TASK ITEM »
The data is to be retyped in full, exactly.

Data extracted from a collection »
* * * * * * * * *

-- ==== Sys2Proof/Machine/Types.lean ====
section
/-!
DEFINITION. The data types of the data path: ticket rails, links and their ingress queues, stockpot frames and pages,
map entries and journal records, media sectors and blocks, dies, media requests, ladles and the pass.
-/

namespace Sys2Proof.Machine

/-! ### Ticket rails (01_architecture.md R37, 03_stockpot.md R82 to R86) -/

/-- One committed command on a rail; a consumed one keeps its place until the read pointer passes it (R84). -/
structure Slot (α : Type) where
  cmd : α
  prio : Nat
  used : Bool
deriving DecidableEq, Repr

/-- A ticket rail. Each pointer stands in two copies and is one bit wider than the entry address (R82, R86); `stg` is the
producer's private staging pointer (R83); `stalled` holds, in order, the commands of a producer that found the rail full and
has not committed them (R82). -/
structure Rail (α : Type) where
  slots : List (Slot α)
  rd : Nat
  rdCopy : Nat
  wr : Nat
  wrCopy : Nat
  stg : Nat
  stalled : List (Slot α)
deriving DecidableEq, Repr

/-- A rail with nothing on it and its pointers at zero. -/
def Rail.empty {α : Type} : Rail α := ⟨[], 0, 0, 0, 0, 0, []⟩

/-! ### Who asks for a media operation -/

/-- Deadline classes of the pass, in tie order (08 R249). -/
inductive DlClass where
  | hostRead
  | whisk
  | drain
  | scraper
  | taster
deriving DecidableEq, Repr

/-- What a codeword read is for: where its result goes. -/
inductive Purpose where
  | load (id : Nat)
  | completion (page : Nat) (frame : Nat)
  | whisk (ctx : Nat) (line : Nat)
  | relocate (stripe : Nat)
  | patrol (stripe : Nat)
  | seal (pb : Nat)
  | scanMedia (path : Nat)
  | calibrate (die : Nat) (bucket : Nat) (step : Nat)
  | ring
  | area
deriving DecidableEq, Repr

/-- How a codeword read was decoded (08 R255, 06 R185). -/
inductive Decode where
  | classA (corrected : Nat)
  | fail
  | blank
deriving DecidableEq, Repr

/-- The kind of a media operation. -/
inductive MOp where
  | read
  | program (page : Nat)
  | reset
deriving DecidableEq, Repr

/-- A media request: its kind, its sector address (04 R118), who asks and why, its deadline stamp and its stage; `retry` marks
one that keeps its stamp (08 R248), `soft` a class B retry, `job` a member read of a class C rebuild (07 R218). -/
structure MReq where
  id : Nat
  op : MOp
  addr : Nat
  requester : Requester
  epoch : Nat
  cls : DlClass
  purpose : Purpose
  stamp : BitVec 32
  entered : Nat
  retry : Bool
  clamped : Bool
  soft : Bool
  job : Option Nat
deriving DecidableEq, Repr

* * * * * * * * *

RESPONSE BOX »
-- ==== Sys2Proof/Machine/Types.lean ====
section
/-!
DEFINITION. The data types of the data path: ticket rails, links and their ingress queues, stockpot frames and pages,
map entries and journal records, media sectors and blocks, dies, media requests, ladles and the pass.
-/

namespace Sys2Proof.Machine

/-! ### Ticket rails (01_architecture.md R37, 03_stockpot.md R82 to R86) -/

/-- One committed command on a rail; a consumed one keeps its place until the read pointer passes it (R84). -/
structure Slot (α : Type) where
  cmd : α
  prio : Nat
  used : Bool
deriving DecidableEq, Repr

/-- A ticket rail. Each pointer stands in two copies and is one bit wider than the entry address (R82, R86); `stg` is the
producer's private staging pointer (R83); `stalled` holds, in order, the commands of a producer that found the rail full and
has not committed them (R82). -/
structure Rail (α : Type) where
  slots : List (Slot α)
  rd : Nat
  rdCopy : Nat
  wr : Nat
  wrCopy : Nat
  stg : Nat
  stalled : List (Slot α)
deriving DecidableEq, Repr

/-- A rail with nothing on it and its pointers at zero. -/
def Rail.empty {α : Type} : Rail α := ⟨[], 0, 0, 0, 0, 0, []⟩

/-! ### Who asks for a media operation -/

/-- Deadline classes of the pass, in tie order (08 R249). -/
inductive DlClass where
  | hostRead
  | whisk
  | drain
  | scraper
  | taster
deriving DecidableEq, Repr

/-- What a codeword read is for: where its result goes. -/
inductive Purpose where
  | load (id : Nat)
  | completion (page : Nat) (frame : Nat)
  | whisk (ctx : Nat) (line : Nat)
  | relocate (stripe : Nat)
  | patrol (stripe : Nat)
  | seal (pb : Nat)
  | scanMedia (path : Nat)
  | calibrate (die : Nat) (bucket : Nat) (step : Nat)
  | ring
  | area
deriving DecidableEq, Repr

/-- How a codeword read was decoded (08 R255, 06 R185). -/
inductive Decode where
  | classA (corrected : Nat)
  | fail
  | blank
deriving DecidableEq, Repr

/-- The kind of a media operation. -/
inductive MOp where
  | read
  | program (page : Nat)
  | reset
deriving DecidableEq, Repr

/-- A media request: its kind, its sector address (04 R118), who asks and why, its deadline stamp and its stage; `retry` marks
one that keeps its stamp (08 R248), `soft` a class B retry, `job` a member read of a class C rebuild (07 R218). -/
structure MReq where
  id : Nat
  op : MOp
  addr : Nat
  requester : Requester
  epoch : Nat
  cls : DlClass
  purpose : Purpose
  stamp : BitVec 32
  entered : Nat
  retry : Bool
  clamped : Bool
  soft : Bool
  job : Option Nat
deriving DecidableEq, Repr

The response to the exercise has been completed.